Going the other way is easy. After all, if you have a pair $(a,b)$ that satisfies (2), it already satisfies (1). No transformation at all is necessary.

We have shown, then, that any solution to (1) readily leads to a solution for (2). And any solution to (2) readily leads to a solution to (1)---in fact, it already is a solution to (1). Thus the two formulations are equivalent. You will not lose points in that $[-1,+1]$ region if you solve (2) instead of (1).

Why do we care?

It's not just that (1) and (2) are equivalent. We actually prefer to solve (2) in practice. Remember, numerical solvers cannot guarantee that your inequalities are solved exactly. You have to be willing to tolerate a certain amount of numerical error.

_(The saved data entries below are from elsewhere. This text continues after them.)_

-- ==== Sys2Proof/Machine/Step.lean ====
section
/-! DEFINITION. One step of the core (spec/10_state.md R30, spec/60_exceptions.md R212). -/

namespace Sys2Proof.Machine

/-- One step: a state that is not running has none (R33); a running one ends the run at END_PC (R246), or fetches, decodes
and executes one instruction (R30). -/
def step (s : State) : Host.Outcome State Fault Refusal :=
  match s.status with
  | .halted       => .fault .noStepHalted
  | .faulted c w  => .fault (.noStepFaulted c w)
  | .refused r    => .fault (.noStepRefused r)
  | .running      =>
    if s.pc = s.launch.endPc then .next (s.stop .halted)
    else
      match s.fetchDecode with
      | .ok i     => exec i s
      | .error st => .next (s.stop st)

/-- The state with a program of one word launched where the next step fetches (log entry 8): the low `nbits` bits of `w`,
every bit above them zero, are the program image at the pc, END_PC is at its default just past the image, and the
status is `running`. -/
def State.withFetchWord (s : State) (nbits w : Nat) : State :=
  { s with
    status := .running
    launch := s.launch.withProgram s.pc [BitVec.ofNat 32 (w % 2 ^ nbits)] }

end Sys2Proof.Machine
end

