-- ==== Sys2Proof/Certificates/Slice0/Obligations.lean ====
section
/-! DEFINITION. The statements for the provers. A statement whose docstring says "the spec's decision D<n>" rests on a
choice the spec marks as its own (spec/92_eei_decisions.md). -/

open Sys2Proof Sys2Proof.Machine

/-! ## Encoding -/

/-- R85, R86: the encoder is the inverse of the decoder. Every well-formed instruction, with every operand at every value
its format admits, is read back from its word. -/
def Obligations.DecodeEncodeRoundTrip : Prop :=
  ∀ i : Instr, i.wf = true → decode (encode i) = .ok i

/-- The other direction: an accepted word is the word of the instruction read from it, which is well formed; no bit of it
is dropped (R86: "there are no don't-care bits"). -/
def Obligations.EncodeDecodeRoundTrip : Prop :=
  ∀ (w : Word) (i : Instr), decode w = .ok i → i.wf = true ∧ encode i = w

/-- R90: there are 37 rows, any two differ in a bit both masks fix, and so no word matches two. -/
def Obligations.NoWordMatchesTwoRows : Prop :=
  opRows.length = 37 ∧
  (∀ (j k : Nat) (r q : OpRow), j ≠ k → opRows[j]? = some r → opRows[k]? = some q →
    r.mask &&& q.mask &&& (r.bits ^^^ q.bits) ≠ 0#32) ∧
  ∀ (w : Word) (j k : Nat) (r q : OpRow), opRows[j]? = some r → opRows[k]? = some q →
    w &&& r.mask = r.bits → w &&& q.mask = q.bits → j = k

/-- R93, class by class, and R92, R204: a word is rejected exactly when it lies in a class of R93, and a step that
fetches such a word ends in `Faulted(IllegalInstruction, word)` with nothing else changed. The spec's decision D4. -/
def Obligations.UnlistedWordsFault : Prop :=
  ∀ w : Word,
    ((∃ e, decode w = .error e) ↔
      (w.extractLsb' 0 7 ∉ [0x03#7, 0x13#7, 0x17#7, 0x23#7, 0x33#7, 0x37#7, 0x63#7, 0x67#7, 0x6F#7] ∨
       (w.extractLsb' 0 7 = 0b0110011#7 ∧ w.extractLsb' 25 7 ≠ 0b0000000#7 ∧ w.extractLsb' 25 7 ≠ 0b0100000#7) ∨
       (w.extractLsb' 0 7 = 0b0110011#7 ∧ w.extractLsb' 25 7 = 0b0100000#7 ∧
          w.extractLsb' 12 3 ≠ 0b000#3 ∧ w.extractLsb' 12 3 ≠ 0b101#3) ∨
       (w.extractLsb' 0 7 = 0b0010011#7 ∧ w.extractLsb' 12 3 = 0b001#3 ∧ w.extractLsb' 25 7 ≠ 0b0000000#7) ∨
       (w.extractLsb' 0 7 = 0b0010011#7 ∧ w.extractLsb' 12 3 = 0b101#3 ∧
          w.extractLsb' 25 7 ≠ 0b0000000#7 ∧ w.extractLsb' 25 7 ≠ 0b0100000#7) ∨
       (w.extractLsb' 0 7 = 0b0000011#7 ∧ w.extractLsb' 12 3 ∈ [0b011#3, 0b110#3, 0b111#3]) ∨
       (w.extractLsb' 0 7 = 0b1100111#7 ∧ w.extractLsb' 12 3 ≠ 0b000#3) ∨
       (w.extractLsb' 0 7 = 0b0100011#7 ∧ w.extractLsb' 12 3 ∈ [0b011#3, 0b100#3, 0b101#3, 0b110#3, 0b111#3]) ∨
       (w.extractLsb' 0 7 = 0b1100011#7 ∧ w.extractLsb' 12 3 ∈ [0b010#3, 0b011#3]))) ∧
    ∀ s : State, s.status = .running → s.pc ≠ s.launch.endPc → s.launch.fetch s.pc = some w →
      (∃ e, decode w = .error e) →
      ∃ t, step s = .next t ∧ s.StopsWith t (.faulted .illegalInstruction w)

/-- Words the spec writes out (R91, and the examples of R111, R140, R152, R160, R168, R176, R190, R195) decode to the
instructions they stand for. -/
def Obligations.SpecWordsDecode : Prop :=
  decode 0x00A00093#32 = .ok (.addi 1#5 0#5 10#32) ∧
  decode 0x0020A023#32 = .ok (.sw 1#5 2#5 0#32) ∧
  decode 0x0020C463#32 = .ok (.blt 1#5 2#5 8#32) ∧
  decode 0x007302B3#32 = .ok (.add 5#5 6#5 7#5) ∧
  decode 0x40435293#32 = .ok (.srai 5#5 6#5 4#5) ∧
  decode 0x00631283#32 = .ok (.lh 5#5 6#5 6#32) ∧
  decode 0xFFC300E7#32 = .ok (.jalr 1#5 6#5 0xFFFFFFFC#32) ∧
  decode 0xFE732E23#32 = .ok (.sw 6#5 7#5 0xFFFFFFFC#32) ∧
  decode 0xFE7308E3#32 = .ok (.beq 6#5 7#5 0xFFFFFFF0#32) ∧
  decode 0x12345297#32 = .ok (.auipc 5#5 0x12345000#32) ∧
  decode 0xFFFFF2B7#32 = .ok (.lui 5#5 0xFFFFF000#32) ∧
  decode 0x800000EF#32 = .ok (.jal 1#5 0xFFF00000#32)

/-- R81 to R84 (and the I-type immediate of R80): each immediate is the concatenation the source writes, is even where its
low bit is zero, and has the signed range the rule gives. -/
def Obligations.ImmediatesAsTheSourceWritesThem : Prop :=
  ∀ w : Word,
    (immI w = (BitVec.replicate 20 (w.extractLsb' 31 1) ++ w.extractLsb' 20 12 : BitVec 32) ∧
      -2048 ≤ (immI w).toInt ∧ (immI w).toInt ≤ 2047) ∧
    (immS w = (BitVec.replicate 20 (w.extractLsb' 31 1) ++ w.extractLsb' 25 7 ++ w.extractLsb' 7 5 : BitVec 32) ∧
      -2048 ≤ (immS w).toInt ∧ (immS w).toInt ≤ 2047) ∧
    (immB w = (BitVec.replicate 19 (w.extractLsb' 31 1) ++ w.extractLsb' 31 1 ++ w.extractLsb' 7 1 ++
        w.extractLsb' 25 6 ++ w.extractLsb' 8 4 ++ 0#1 : BitVec 32) ∧
      -4096 ≤ (immB w).toInt ∧ (immB w).toInt ≤ 4094 ∧ (immB w).toNat % 2 = 0) ∧
    ((immU w).extractLsb' 12 20 = w.extractLsb' 12 20 ∧ (immU w).extractLsb' 0 12 = 0#12 ∧
      immU w = (w.extractLsb' 12 20).setWidth 32 <<< 12) ∧
    (immJ w = (BitVec.replicate 11 (w.extractLsb' 31 1) ++ w.extractLsb' 31 1 ++ w.extractLsb' 12 8 ++
        w.extractLsb' 20 1 ++ w.extractLsb' 21 10 ++ 0#1 : BitVec 32) ∧
      -1048576 ≤ (immJ w).toInt ∧ (immJ w).toInt ≤ 1048574 ∧ (immJ w).toNat % 2 = 0)

/-! ## Reset, launch and the step -/

/-- The initial state of a run, for every launch, RESET_PC, INIT_REGS and INIT_MEM (the spec's decisions D15, D16, D17):
the registers and the bytes as given, the pc at RESET_PC, the status Running; a byte INIT_MEM does not give holds the
free value of log entry 4. -/
def Obligations.BootStateAsLaunched : Prop :=
  ∀ (l : Launch) (resetPc : Word) (regs : Vector Word 31) (m : Memory), Memory.wf m →
    (State.boot l resetPc regs m).pc = resetPc ∧ (State.boot l resetPc regs m).status = .running ∧
    (State.boot l resetPc regs m).launch = l ∧
    (State.boot l resetPc regs m).readReg 0#5 = 0#32 ∧
    (∀ (k : Nat) (h : k < 31), (State.boot l resetPc regs m).readReg (BitVec.ofNat 5 (k + 1)) = regs[k]) ∧
    (∀ a v, (a, v) ∈ m → (State.boot l resetPc regs m).readByte a = v) ∧
    (∀ a, (∀ v, (a, v) ∉ m) → (State.boot l resetPc regs m).readByte a = Config.unwrittenByte a)

/-- The state after reset: x0 and the status as the spec says; the pc, x1 to x31, the empty program and END_PC at the values
the MODEL chose (log entries 2, 3 and 5, DESIGN CHOICE); and it meets the invariant. -/
def Obligations.ResetStateMeetsInvariant : Prop :=
  (∀ r, State.reset.readReg r = 0#32) ∧ State.reset.status = .running ∧ State.reset.pc = Config.resetPc ∧
  State.reset.launch.program = [] ∧ State.reset.launch.endPc = State.reset.pc ∧ State.reset.mem = [] ∧
  State.reset.Inv

/-- A state that is not Running has no step, and a Running one always has one (R33, R245). The spec's decision D6. -/
def Obligations.ExactlyRunningStatesStep : Prop :=
  ∀ s : State, (s.status = .running ↔ ∃ t, step s = .next t) ∧
    (s.status = .halted → step s = .fault .noStepHalted) ∧
    (∀ c w, s.status = .faulted c w → step s = .fault (.noStepFaulted c w)) ∧
    (∀ r, s.status = .refused r → step s = .fault (.noStepRefused r))

/-- A step runs the instruction the word at the pc decodes to, and adds nothing around it (R30). -/
def Obligations.StepRunsTheDecodedInstruction : Prop :=
  ∀ (s : State) (w : Word) (i : Instr), s.status = .running → s.pc ≠ s.launch.endPc →
    s.launch.fetch s.pc = some w → decode w = .ok i → step s = exec i s

/-- At END_PC the run is over, before anything is fetched: the status becomes Halted and nothing else changes (R246). The
spec's decision D18. -/
def Obligations.ReachingEndPcHalts : Prop :=
  ∀ s : State, s.status = .running → s.pc = s.launch.endPc →
    ∃ t, step s = .next t ∧ s.StopsWith t .halted

/-- Fetch gives word `k` of the image at PROG_BASE + 4 k, and where the pc is the address of no word of the image the step
ends in InstructionAccessFault(pc) (R42, R206). The spec's decisions D11 and D26. -/
def Obligations.FetchReadsTheImageOnly : Prop :=
  ∀ s : State,
    (∀ (k : Nat) (w : Word), s.launch.program[k]? = some w → s.pc.toNat = s.launch.progBase.toNat + 4 * k →
      s.launch.fetch s.pc = some w) ∧
    (s.status = .running → s.pc ≠ s.launch.endPc →
      (∀ k, k < s.launch.program.length → s.pc.toNat ≠ s.launch.progBase.toNat + 4 * k) →
      ∃ t, step s = .next t ∧ s.StopsWith t (.faulted .instructionAccessFault s.pc))

/-- No step changes the launch, so no store is ever seen by fetch (R42, R58, R253). The spec's decision D11. -/
def Obligations.NoStepChangesTheProgram : Prop :=
  ∀ s t : State, step s = .next t → t.launch = s.launch ∧ ∀ a, t.launch.fetch a = s.launch.fetch a

/-- A step that ends the run changes the status and nothing else: faults are precise (R201, R202, R246). The spec's
decisions D6 and D22. -/
def Obligations.StopsArePrecise : Prop :=
  ∀ s t : State, step s = .next t → t.status ≠ .running → s.StopsWith t t.status

/-- One step keeps the invariant: the launch stays well formed, the pc a multiple of 4, memory in canonical form and within
DATA_REGION, a halted state at END_PC, a fetch or decode fault naming what stands at the pc. -/
def Obligations.StepKeepsInvariant : Prop :=
  ∀ s t : State, s.Inv → step s = .next t → t.Inv

/-- Every state of every run from a state that meets the invariant meets it, and a completed run stands at END_PC. -/
def Obligations.RunsKeepInvariant : Prop :=
  ∀ (k : Nat) (s t : State), s.Inv → s.run k = .next t →
    t.Inv ∧ t.launch = s.launch ∧ (t.status = .halted → t.pc = s.launch.endPc)

/-- A completed run (R246) passed through no faulted and no refused state (R248). The spec's decision D18. -/
def Obligations.CompletedRunsAreSafe : Prop :=
  ∀ (k : Nat) (s t : State), s.status = .running → s.completesIn k t →
    s.safeFor k ∧ t.pc = t.launch.endPc ∧ t.launch = s.launch

/-- The word `withFetchWord` places is the next to run (the MODEL's convention, log entry 8). -/
def Obligations.PlacedWordRunsNext : Prop :=
  ∀ (s : State) (nbits w : Nat) (i : Instr), decodeTableWord nbits w = some i →
    step (s.withFetchWord nbits w) = exec i (s.withFetchWord nbits w) ∧
    (∀ r, (s.withFetchWord nbits w).readReg r = s.readReg r) ∧ (s.withFetchWord nbits w).pc = s.pc ∧
    (s.withFetchWord nbits w).mem = s.mem

/-- DATA_REGION and the program image share no byte (R43, R241), in every launch (the MODEL's reading, log entry 6). -/
def Obligations.DataRegionDisjointFromImage : Prop :=
  ∀ (l : Launch) (a : Nat), l.inDataRegion a = true → l.inImage a = false ∧ a < 2 ^ 32

/-! ## Registers -/

/-- x0 always reads as 0, after reset too, and a write to it changes nothing; a write to another register is read back and
leaves every other register alone (R21, R35). -/
def Obligations.RegisterFileLaws : Prop :=
  ∀ (s : State) (v : Word), s.readReg 0#5 = 0#32 ∧ s.writeReg 0#5 v = s ∧
    ∀ r q : RegIdx, r ≠ 0#5 → (s.writeReg r v).readReg q = if q = r then v else s.readReg q

/-- No instruction writes a register but its `rd`, and what it does depends on its source registers, the pc, the memory, the
status and the launch only (R23): from two states that agree on these, it makes the same pc, memory, status and launch,
and every register is either the same `rd` or unchanged on both sides. -/
def Obligations.OnlyNamedRegistersReadAndWritten : Prop :=
  ∀ (i : Instr) (s s' t : State), s'.pc = s.pc → s'.mem = s.mem → s'.status = s.status → s'.launch = s.launch →
    (∀ r, r ∈ i.sources → s'.readReg r = s.readReg r) → exec i s = .next t →
    ∃ t', exec i s' = .next t' ∧ t'.pc = t.pc ∧ t'.mem = t.mem ∧ t'.status = t.status ∧ t'.launch = t.launch ∧
      ∀ r, (t.readReg r = s.readReg r ∧ t'.readReg r = s'.readReg r) ∨
        (i.dest = some r ∧ t'.readReg r = t.readReg r)

/-- The pc after an instruction that does not end the run is the successor R27 gives (D8, D9: the spec's decisions). -/
def Obligations.PcAdvancesToSuccessor : Prop :=
  ∀ (i : Instr) (s t : State), s.status = .running → exec i s = .next t → t.status = .running →
    t.pc = successorPc i s

/-! ## Register-register instructions -/

/-- R111, R112: encoding, result modulo 2^32, frame; they always complete. -/
def Obligations.AddSubComplete : Prop :=
  (∀ w : Word, w &&& 0xFE00707F#32 = 0x00000033#32 →
    decode w = .ok (.add (w.extractLsb' 7 5) (w.extractLsb' 15 5) (w.extractLsb' 20 5))) ∧
  (∀ w : Word, w &&& 0xFE00707F#32 = 0x40000033#32 →
    decode w = .ok (.sub (w.extractLsb' 7 5) (w.extractLsb' 15 5) (w.extractLsb' 20 5))) ∧
  ∀ (s : State) (rd rs1 rs2 : RegIdx),
    (∃ t v, exec (.add rd rs1 rs2) s = .next t ∧ s.WritesReg t rd v ∧ t.pc = s.pc + 4#32 ∧
      v.toNat = ((s.readReg rs1).toNat + (s.readReg rs2).toNat) % 2 ^ 32) ∧
    (∃ t v, exec (.sub rd rs1 rs2) s = .next t ∧ s.WritesReg t rd v ∧ t.pc = s.pc + 4#32 ∧
      (v.toNat + (s.readReg rs2).toNat) % 2 ^ 32 = (s.readReg rs1).toNat)

/-- R113, R117, R118: encoding, result bit by bit with the amount `x[rs2][4:0]` (R10), frame; they always complete. -/
def Obligations.RegisterShiftsComplete : Prop :=
  (∀ w : Word, w &&& 0xFE00707F#32 = 0x00001033#32 →
    decode w = .ok (.sll (w.extractLsb' 7 5) (w.extractLsb' 15 5) (w.extractLsb' 20 5))) ∧
  (∀ w : Word, w &&& 0xFE00707F#32 = 0x00005033#32 →
    decode w = .ok (.srl (w.extractLsb' 7 5) (w.extractLsb' 15 5) (w.extractLsb' 20 5))) ∧
  (∀ w : Word, w &&& 0xFE00707F#32 = 0x40005033#32 →
    decode w = .ok (.sra (w.extractLsb' 7 5) (w.extractLsb' 15 5) (w.extractLsb' 20 5))) ∧
  ∀ (s : State) (rd rs1 rs2 : RegIdx) (n : Nat), n = (s.readReg rs2).toNat % 32 →
    (∃ t v, exec (.sll rd rs1 rs2) s = .next t ∧ s.WritesReg t rd v ∧ t.pc = s.pc + 4#32 ∧
      ∀ i, i < 32 → v.getLsbD i = if n ≤ i then (s.readReg rs1).getLsbD (i - n) else false) ∧
    (∃ t v, exec (.srl rd rs1 rs2) s = .next t ∧ s.WritesReg t rd v ∧ t.pc = s.pc + 4#32 ∧
      ∀ i, i < 32 → v.getLsbD i = if i + n ≤ 31 then (s.readReg rs1).getLsbD (i + n) else false) ∧
    (∃ t v, exec (.sra rd rs1 rs2) s = .next t ∧ s.WritesReg t rd v ∧ t.pc = s.pc + 4#32 ∧
      ∀ i, i < 32 → v.getLsbD i =
        if i + n ≤ 31 then (s.readReg rs1).getLsbD (i + n) else (s.readReg rs1).getLsbD 31)

/-- R114, R115: encoding, the full word 1 or 0 of the signed and of the unsigned comparison, frame; they always complete. -/
def Obligations.RegisterComparesComplete : Prop :=
  (∀ w : Word, w &&& 0xFE00707F#32 = 0x00002033#32 →
    decode w = .ok (.slt (w.extractLsb' 7 5) (w.extractLsb' 15 5) (w.extractLsb' 20 5))) ∧
  (∀ w : Word, w &&& 0xFE00707F#32 = 0x00003033#32 →
    decode w = .ok (.sltu (w.extractLsb' 7 5) (w.extractLsb' 15 5) (w.extractLsb' 20 5))) ∧
  ∀ (s : State) (rd rs1 rs2 : RegIdx),
    (∃ t v, exec (.slt rd rs1 rs2) s = .next t ∧ s.WritesReg t rd v ∧ t.pc = s.pc + 4#32 ∧
      v = if (s.readReg rs1).toInt < (s.readReg rs2).toInt then 0x00000001#32 else 0x00000000#32) ∧
    (∃ t v, exec (.sltu rd rs1 rs2) s = .next t ∧ s.WritesReg t rd v ∧ t.pc = s.pc + 4#32 ∧
      v = if (s.readReg rs1).toNat < (s.readReg rs2).toNat then 0x00000001#32 else 0x00000000#32)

When you pass model (1) to a solver, what you're really asking it to solve is something like this: $$a^Tx_i+b>-\epsilon ~~ \forall i=1,\dots, M, \quad a^Ty_i+b<+\epsilon~~\forall i=1,\dots, N$$ for some small, positive numerical tolerance $\epsilon$. The problem is that $(a,b)=(0,0)$ trivially satisfies these inequalities. So as far as the solver is concerned, $(0,0)$ is a perfectly acceptable solution to this model! Of course, for you, it is perfectly worthless.

Now, you can say "well, why not just prevent the solver from picking zero exactly?". Well, it's not just exact zero that is the problem---any value of $(a,b)$ that is sufficiently small will cause the inequalities to be trivially satisfied.

In contrast, consider model (2). When you account for numerical error, what it is really solving is this: $$a^Tx_i+b\geq 1-\epsilon ~~ \forall i=1,\dots, M, \quad a^Ty_i+b\leq -1+\epsilon~~\forall i=1,\dots, N$$ Now, as long as $\epsilon<1$, any solution that the numerical solver finds is still a valid solution to (1)! It may not satisfy $\leq 1$ and $\geq -1$ exactly, but it will satisfy $< 0$ and $> 0$, which is what you really wanted in the first place.

The bottom line: the normalization step that converts your model from (1) to (2) is not arbitrary at all, it has real numerical consequences.

And yes, you don't have to pick 1. You can pick 2, 0.5, whatever. You just have to pick something nonzero---well, try and pick something larger than $\epsilon$ and smaller than $1/\epsilon$, of course!